My system setting, linux system, with 12 cores, isolated cores 2-11. core 0 and 1's usage are almost 100% by some other program. All the rest cores are idle.
export GOMP_CPU_AFFINITY=2,3,4
export OMP_NUM_THREADS=3
taskset -c $GOMP_CPU_AFFINITY perf stat -d ./test_openmp
output is:
Performance counter stats for './test_openmp':
47,654.74 msec task-clock:u # 2.981 CPUs utilized
0 context-switches:u # 0.000 /sec
0 cpu-migrations:u # 0.000 /sec
115,358 page-faults:u # 2.421 K/sec
159,245,881,934 cycles:u # 3.342 GHz
250,009,309,156 instructions:u # 1.57 insn per cycle
20,002,132,172 branches:u # 419.730 M/sec
117,268 branch-misses:u # 0.00% of all branches
110,002,614,320 L1-dcache-loads:u # 2.308 G/sec
10,796,435,741 L1-dcache-load-misses:u # 9.81% of all L1-dcache accesses
0 LLC-loads:u # 0.000 /sec
0 LLC-load-misses:u # 0.00% of all LL-cache accesses
15.986638336 seconds time elapsed
47.175831000 seconds user
0.414928000 seconds sys
export GOMP_CPU_AFFINITY=1,2,3,4
export OMG_NUM_THREADS=4
taskset -c $GOMP_CPU_AFFINITY perf stat -d ./test_openmp
the output is
pid: 4118342
Performance counter stats for './test_openmp':
48,241.03 msec task-clock:u # 1.072 CPUs utilized
0 context-switches:u # 0.000 /sec
0 cpu-migrations:u # 0.000 /sec
119,879 page-faults:u # 2.485 K/sec
161,605,704,451 cycles:u # 3.350 GHz
250,011,376,400 instructions:u # 1.55 insn per cycle
20,002,726,448 branches:u # 414.641 M/sec
118,657 branch-misses:u # 0.00% of all branches
110,002,938,510 L1-dcache-loads:u # 2.280 G/sec
10,796,444,713 L1-dcache-load-misses:u # 9.81% of all L1-dcache accesses
0 LLC-loads:u # 0.000 /sec
0 LLC-load-misses:u # 0.00% of all LL-cache accesses
45.012033357 seconds time elapsed
47.764469000 seconds user
0.399934000 seconds sys
My question is: why the second time I assigned one more core (core 1) to the program but the running time is must longer (15.98sec vs 45.01sec), and the cpu utilization is very low (2.98 vs 1.07)
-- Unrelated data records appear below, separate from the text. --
theorem waitwp_does {f : Fields} {s : State} {a b : Word} {h : Hdr} (hf : Fires .waitwp f s)
    (ha : (s.seen .waitwp f).intA = .ok a) (hb : (s.seen .waitwp f).intB = .ok b)
    (hh : (s.seen .waitwp f).header = .ok h) : Does .waitwp f s (consumed f) := by
  refine (exec_waitwp f s).trans (issue_ok hf ?_)
  simp only [ha, hb, hh]
  rfl

/-! ### Image synchronisation (R276) -/

/-- What IMGSYNC does to the arbiter. -/
def Arbiter.synced (x : Arbiter) : Arbiter := { x with cache := [], stream := x.stream ++ [.inval] }

theorem imgsync_does {f : Fields} {s : State} (hf : Fires .imgsync f s) :
    Does .imgsync f s { consumed f with eff := fun t => { t with arb := t.arb.synced } } :=
  (exec_imgsync f s).trans (issue_ok hf rfl)

theorem imgsync_next {f : Fields} {s : State} (hf : Fires .imgsync f s) :
    ∃ t, exec (.imgsync f) s = .next t ∧ t.arb.cache = [] ∧ t.arb.stream = s.arb.stream ++ [.inval] ∧ t.mem = s.mem ∧
      ∀ j, j ≠ s.focus.tile → t.tile j = s.tile j := by
  refine ⟨_, imgsync_does hf, ?_⟩
  rw [State.commit_eff _ _ _ (by rfl)]
  refine ⟨rfl, ?_, ?_, fun j hj => ?_⟩
  · exact congrArg (fun x => x.stream ++ [.inval]) (s.commit_arb (s.seen .imgsync f) (consumed f) rfl rfl)
  · exact s.commit_mem (s.seen .imgsync f) (consumed f) rfl rfl
  · exact s.commit_tile_ne (s.seen .imgsync f) (consumed f) rfl rfl hj

/-! ### Task timestamps (R272) -/

theorem ok_bind {ε α β : Type} (x : α) (g : α → Except ε β) : (Except.ok x >>= g) = g x := rfl

/-- The unit that TSGET binds to a tile. -/
def Tile.bound (t : Tile) (b : TsBind) : Tile := t.modPool .pe fun x => { x with bind := some b }

/-- The token that TSGET passes on: A under the header. -/
def underHdr (t : Tok) (h : Hdr) : Tok := { t with lanes := maskLanes t, mask := h.mask, psn := h.psn, gen := h.gen }

theorem tsget_does {f : Fields} {s : State} {a : Word} {h : Hdr} {l : Launch} {i : Nat} (hf : Fires .tsget f s)
    (ha : (s.seen .tsget f).intA = .ok a) (hh : (s.seen .tsget f).header = .ok h)
    (hl : s.launchOf s.focus.tile = some l) (hu : l.unitAt (fld a 47 0) = some i)
    (hfin : s.runFinished l i (s.seen .tsget f).a.gen = false) :
    Does .tsget f s { resulting f 1 (underHdr (s.seen .tsget f).a h) with
      tile := fun t => t.bound ⟨fld a 47 0, (s.seen .tsget f).a.gen, l.lseq, i⟩ } := by
  have hk : (s.seen .tsget f).k = s.focus.tile := rfl
  refine (exec_tsget f s).trans (issue_ok hf ?_)
  simp only [ha, hh, hk, hl, ok_bind, hu, hfin, Bool.false_eq_true, if_false]
  rfl

theorem tsget_next {f : Fields} {s : State} {a : Word} {h : Hdr} {l : Launch} {i : Nat} (hf : Fires .tsget f s)
    (ha : (s.seen .tsget f).intA = .ok a) (hh : (s.seen .tsget f).header = .ok h)
    (hl : s.launchOf s.focus.tile = some l) (hu : l.unitAt (fld a 47 0) = some i)
    (hfin : s.runFinished l i (s.seen .tsget f).a.gen = false) :
    ∃ t, exec (.tsget f) s = .next t ∧
      (t.tile s.focus.tile).pe.bind = some ⟨fld a 47 0, (s.seen .tsget f).a.gen, l.lseq, i⟩ ∧ t.mem = s.mem := by
  refine ⟨_, tsget_does hf ha hh hl hu hfin, ?_, s.commit_mem _ _ rfl rfl⟩
  exact congrArg (fun t : Tile => t.pe.bind) (s.commit_tile (s.seen .tsget f) _ rfl rfl)

theorem tsnew_does {f : Fields} {s : State} {a b : Word} {h : Hdr} {l : Launch} {i : Nat} (hf : Fires .tsnew f s)
    (ha : (s.seen .tsnew f).intA = .ok a) (hb : (s.seen .tsnew f).intB = .ok b) (hh : (s.seen .tsnew f).header = .ok h)
    (hl : s.launchOf s.focus.tile = some l) (hu : l.unitAt (fld a 47 0) = some i)
    (hn : l.unitAt (fld a 47 0 + fld b 47 0) = some i) (hlt : fld a 47 0 + fld b 47 0 < 2 ^ 48) :
    Does .tsnew f s (resulting f 1 (oneTok (BitVec.ofNat 64 (fld a 47 0 + fld b 47 0)) h)) := by
  have hk : (s.seen .tsnew f).k = s.focus.tile := rfl
  refine (exec_tsnew f s).trans (issue_ok hf ?_)
  simp only [ha, hb, hh, hk, hl, ok_bind, Option.map_some, hu, hn, hlt, scalarRes_eq, decide_true, Bool.and_self, if_true]
  rfl

/-! ### Control and status registers (R277, R278) -/

theorem Csr.ofNum_const (i : Fin 8) : Csr.ofNum (0x10 + i.val) = some (.k i) := by
  revert i
  decide

theorem Csr.ofNum_retv {n : Nat} (h : Csr.ofNum n = some .retv) : n = 0x20 := by
  unfold Csr.ofNum at h
  split at h
  case h_12 => rfl
  case h_16 => split at h <;> cases h
  all_goals cases h

theorem fld_number {n : Nat} (h : n < 4096) :
    fld (BitVec.ofNat 64 n) 11 0 = n ∧ fld (BitVec.ofNat 64 n) 63 12 = 0 := by
  have hn : (BitVec.ofNat 64 n).toNat = n := by rw [BitVec.toNat_ofNat]; omega
  unfold fld
  rw [hn]
  omega

/-- An operand without poison that names a register (R278). -/
theorem Ctx.csr_defined (c : Ctx) {n : Nat} {r : Csr} (w4 : Word) (hn : n < 4096) (hr : Csr.ofNum n = some r) :
    c.csr (BitVec.ofNat 64 n) false w4 = .ok r := by
  obtain ⟨hlow, hhigh⟩ := fld_number hn
  simp [Ctx.csr, hlow, hhigh, hr]

theorem Ctx.csr_undefined (c : Ctx) {n : Nat} (w4 : Word) (hn : n < 4096) (hr : Csr.ofNum n = none) :
    c.csr (BitVec.ofNat 64 n) false w4 = .error (c.csrAccess (BitVec.ofNat 64 n) 0 w4) := by
  obtain ⟨hlow, hhigh⟩ := fld_number hn
  simp [Ctx.csr, hlow, hhigh, hr]

/-- Word 3 of CSR_ACCESS holds the number, and the cause above it. -/
theorem Ctx.csrAccess_eq {c : Ctx} {h : Hdr} (hh : c.header = .ok h) {n : Nat} (hn : n < 4096) (cause : Nat) (w4 : Word) :
    c.csrAccess (BitVec.ofNat 64 n) cause w4 = ⟨0x62, c.slot, h.gen, BitVec.ofNat 64 (n + cause * 2 ^ 32), w4, 0⟩ := by
  have hw3 : w64 n ||| place cause 32 = BitVec.ofNat 64 (n + cause * 2 ^ 32) := by
    rw [w64, place, ← BitVec.ofNat_or, Nat.or_comm, ← Nat.shiftLeft_eq,
      ← Nat.shiftLeft_add_eq_or_of_lt (i := 32) (by omega), Nat.shiftLeft_eq, Nat.add_comm]
  rw [Ctx.csrAccess, (fld_number hn).1, hw3, Ctx.flt, Ctx.gen_of_header hh]

theorem csrr_does {f : Fields} {s : State} {h : Hdr} {n : Nat} {r : Csr} (hf : Fires .csrr f s)
    (ha : (s.seen .csrr f).intA = .ok (BitVec.ofNat 64 n)) (hh : (s.seen .csrr f).header = .ok h) (hn : n < 4096)
    (hp : (s.seen .csrr f).a.psn = false) (hr : Csr.ofNum n = some r) :
    Does .csrr f s (resulting f 2 (oneTok (s.csrRead s.focus.tile r) Hdr.none)) := by
  refine (exec_csrr f s).trans (issue_ok hf ?_)
  simp only [ha, hh, hp, ok_bind, Ctx.csr_defined _ _ hn hr, scalarRes_eq]
  rfl

theorem csrr_undefined {f : Fields} {s : State} {h : Hdr} {n : Nat} (hf : Fires .csrr f s)
    (ha : (s.seen .csrr f).intA = .ok (BitVec.ofNat 64 n)) (hh : (s.seen .csrr f).header = .ok h) (hn : n < 4096)
    (hp : (s.seen .csrr f).a.psn = false) (hr : Csr.ofNum n = none) :
    exec (.csrr f) s = .next ((s.markActive s.focus.tile).raise s.focus.tile s.focus.pool s.focus.slot 0x62 h.gen
      (BitVec.ofNat 64 n) 0 0) := by
  refine (exec_csrr f s).trans (issue_error hf (e := ⟨0x62, s.focus.slot, h.gen, BitVec.ofNat 64 n, 0, 0⟩) ?_)
  simp only [ha, hh, hp, ok_bind, Ctx.csr_undefined _ _ hn hr, Ctx.csrAccess_eq hh hn, Nat.zero_mul, Nat.add_zero]
  rfl

/-- A register that takes its value from the launch of the tile's block (R277). -/
theorem State.ofLaunch_some {s : State} {k : Nat} {l : Launch} (hl : s.launchOf k = some l) (g : Launch → Word) :
    s.ofLaunch k g = g l := by
  rw [State.ofLaunch, hl]
  rfl

theorem csrw_refused {f : Fields} {s : State} {h : Hdr} {b : Word} {n : Nat} {r : Csr} (hf : Fires .csrw f s)
    (ha : (s.seen .csrw f).intA = .ok (BitVec.ofNat 64 n)) (hb : (s.seen .csrw f).intB = .ok b)
    (hh : (s.seen .csrw f).header = .ok h) (hpa : (s.seen .csrw f).a.psn = false) (hpb : (s.seen .csrw f).b.psn = false)
    (hn : n < 4096) (hr : Csr.ofNum n = some r) (hne : n ≠ 0x20) :
    exec (.csrw f) s = .next ((s.markActive s.focus.tile).raise s.focus.tile s.focus.pool s.focus.slot 0x62 h.gen
      (BitVec.ofNat 64 (n + 2 ^ 32)) b 0) := by
  have hretv : r ≠ .retv := fun he => hne (Csr.ofNum_retv (he ▸ hr))
  refine (exec_csrw f s).trans
    (issue_error hf (e := ⟨0x62, s.focus.slot, h.gen, BitVec.ofNat 64 (n + 2 ^ 32), b, 0⟩) ?_)
  simp only [ha, hb, hh, hpa, hpb, ok_bind, Bool.or_self, Ctx.csr_defined _ _ hn hr, ne_eq, hretv, not_false_eq_true,
    if_true, Ctx.csrAccess_eq hh hn, Nat.one_mul]
  rfl

theorem csrw_does {f : Fields} {s : State} {h h' : Hdr} {b : Word} {u : TsBind} (hf : Fires .csrw f s)
    (ha : (s.seen .csrw f).intA = .ok 0x20) (hb : (s.seen .csrw f).intB = .ok b)
    (hh : (s.seen .csrw f).header = .ok h) (hpa : (s.seen .csrw f).a.psn = false) (hpb : (s.seen .csrw f).b.psn = false)
    (hu : (s.seen .csrw f).x.bind = some u) (hg : (s.seen .csrw f).globalHdr h u = .ok h') :
    Does .csrw f s { consumed f with
      eff := fun t => t.modUnit u.lseq u.unit fun x => x.writeRetv h'.gen b } := by
  have hretv : (s.seen .csrw f).csr 0x20 false b = .ok .retv := Ctx.csr_defined _ (n := 0x20) b (by decide) rfl
  refine (exec_csrw f s).trans (issue_ok hf ?_)
  simp only [ha, hb, hh, hpa, hpb, hu, hg, ok_bind, Bool.or_self, hretv, ne_eq, not_true_eq_false, if_false]
  rfl

/-- A write of RETV in a run that has not begun joins those of its unit (R278, R291). -/
theorem UnitSt.writeRetv_fresh {u : UnitSt} {g : BitVec 8} (h : u.run? g = none) (v : Word) :
    (u.writeRetv g v).retv = u.retv ++ [(g, v)] := by
  simp [UnitSt.writeRetv, h]

theorem State.unit_modUnit {s : State} {m i : Nat} {l : Launch} (g : UnitSt → UnitSt) (h : Tab.get? s.launches m = some l) :
    ∃ l', Tab.get? (s.modUnit m i g).launches m = some l' ∧ l'.unit i = g (l.unit i) :=
  ⟨_, State.launch_modLaunch _ h, Tab.get_set_self _ _ _ _⟩

theorem csrw_retv {f : Fields} {s : State} {h h' : Hdr} {b : Word} {u : TsBind} (hf : Fires .csrw f s)
    (ha : (s.seen .csrw f).intA = .ok 0x20) (hb : (s.seen .csrw f).intB = .ok b)
    (hh : (s.seen .csrw f).header = .ok h) (hpa : (s.seen .csrw f).a.psn = false) (hpb : (s.seen .csrw f).b.psn = false)
    (hu : (s.seen .csrw f).x.bind = some u) (hg : (s.seen .csrw f).globalHdr h u = .ok h') :
    ∃ t, exec (.csrw f) s = .next t ∧ t.mem = s.mem ∧
      ∀ l, Tab.get? s.launches u.lseq = some l → (l.unit u.unit).run? h'.gen = none →
        ∃ l', Tab.get? t.launches u.lseq = some l' ∧ (l'.unit u.unit).retv = (l.unit u.unit).retv ++ [(h'.gen, b)] := by
  refine ⟨_, csrw_does hf ha hb hh hpa hpb hu hg, ?_⟩
  rw [State.commit_eff _ _ _ (by rfl)]
  refine ⟨(State.modLaunch_mem _ _ _).trans (s.commit_mem (s.seen .csrw f) (consumed f) rfl rfl), fun l hl hrun => ?_⟩
  have hl' : Tab.get? (s.commit (s.seen .csrw f) (consumed f)).launches u.lseq = some l := by
    rw [s.commit_launches _ _ rfl rfl, hl]
  obtain ⟨l', hget, hunit⟩ := State.unit_modUnit (i := u.unit) (fun x => x.writeRetv h'.gen b) hl'
  exact ⟨l', hget, by rw [hunit, UnitSt.writeRetv_fresh hrun]⟩

/-- Settles O35: each instruction by what its firing does. -/
theorem systemInstructions : Obligations.SystemInstructions := by
  intro f s h a b k
  have hlow : ∀ w : Word, (w.extractLsb' 0 48).toNat = fld w 47 0 := fun w => (fld_extract w 47 0 (by decide)).symm
  simp only [hlow]
  refine ⟨fun hf ha hh hp => ?_, rdv_does, waitwp_does, imgsync_next, fun l i hf ha hh hl hu hfin => ?_,
    fun l i hf ha hb hh hl hu hn hlt => tsnew_does hf ha hb hh hl hu hn hlt, fun n hf ha hh hn hp => ?_,
    fun hf hb hh hpa hpb => ⟨fun u h' ha hu hg => ?_, fun n r hn ha hr hne => ?_⟩⟩
  · exact ⟨_, fork_does hf ha hh hp, fun r => mem_forkResults.trans (exists_congr fun n => mem_forkRes)⟩
  · exact tsget_next hf ha hh hl hu hfin
  · have hreads : ∀ r, Csr.ofNum n = some r →
        Does .csrr f s (resulting f 2 (oneTok (s.csrRead k r) Hdr.none)) := fun r hr => csrr_does hf ha hh hn hp hr
    refine ⟨hreads, ?_, ?_, fun l hl => ⟨fun hlo hhi => ?_, ?_, ?_, ?_⟩, csrr_undefined hf ha hh hn hp⟩
    · rintro rfl
      exact hreads .time rfl
    · rintro rfl
      exact hreads .clock rfl
    · obtain ⟨i, rfl⟩ : ∃ i : Fin 8, n = 0x10 + i.val := ⟨⟨n - 0x10, by omega⟩, by simp; omega⟩
      have hread := hreads _ (Csr.ofNum_const i)
      rw [State.csrRead, State.ofLaunch_some hl, Launch.w] at hread
      rw [Nat.add_sub_cancel_left]
      exact hread
    · rintro rfl
      have hread := hreads .tsbase rfl
      rwa [State.csrRead, State.ofLaunch_some hl] at hread
    · rintro rfl
      have hread := hreads .units rfl
      rwa [State.csrRead, State.ofLaunch_some hl] at hread
    · rintro rfl
      have hread := hreads .retv rfl
      rwa [State.csrRead, State.ofLaunch_some hl] at hread
  · exact csrw_retv hf ha hb hh hpa hpb hu hg
  · exact csrw_refused hf ha hb hh hpa hpb hn hr hne

end Sys2Proof.Machine

/-! ## The common block (R137 to R140, R147, R191, R268) -/

namespace Sys2Proof.Machine

open Sys2Proof

/-! ### What a firing leaves to D -/

/-- A result goes to D as the statements tell it, after the latency of the instruction (R115). -/
theorem State.seen_result (s : State) {o : Op} (f : Fields) {lat : Nat} (h : opLatency o = some lat) (t : Tok) :
    (s.seen o f).result t = resulting f lat t := by
  show ({ (s.seen o f).plain with
    outs := outsOf f, res := [⟨f.d, some t, (opLatency o).getD 1, 0⟩] } : Done) = _
  rw [h]
  rfl

/-- An instruction that fires does what its body computes from the firing's context (R95). -/
theorem does_of_issue {o : Op} {f : Fields} {s : State} {body : Ctx → Except Flt Done} {d : Done}
    (he : exec (o.mk f) s = issue o f s body) (hf : Fires o f s) (hb : body (s.seen o f) = .ok d) : Does o f s d :=
  he.trans (issue_ok hf hb)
Here is the test code I ran.
#include <iostream>
#include <cstdint>
#include <unistd.h>
constexpr int64_t N = 100000;
int m = N;
int n = N;
int main() {
double* a = new double[N];
double* c = new double[N];
double* b = new double[N*N];
std::cout << "pid: " << getpid() << std::endl;
#pragma omp parallel for default(none) shared(m,n,a,b,c)
for (int i=0; i<m; i++) {
double sum = 0.0;
for (int j=0; j<n; j++)
sum += b[i+j*N]*c[j];
a[i] = sum;
}
return 0;
}
When you don't specify a schedule for the workshare loop, the schedule is implementation defined. Most implementations pick the static schedule because it has the lowest runtime overhead for most workloads. The static schedule distributes the same number of iterations to each threads.
In your case, you specifically want to allow openmp to distribute the work differently to the threads. Try adding schedule(dynamic)
to the parallel for directive.
You can also select schedule(runtime)
and control the schedule by setting an environmental variable for each execution.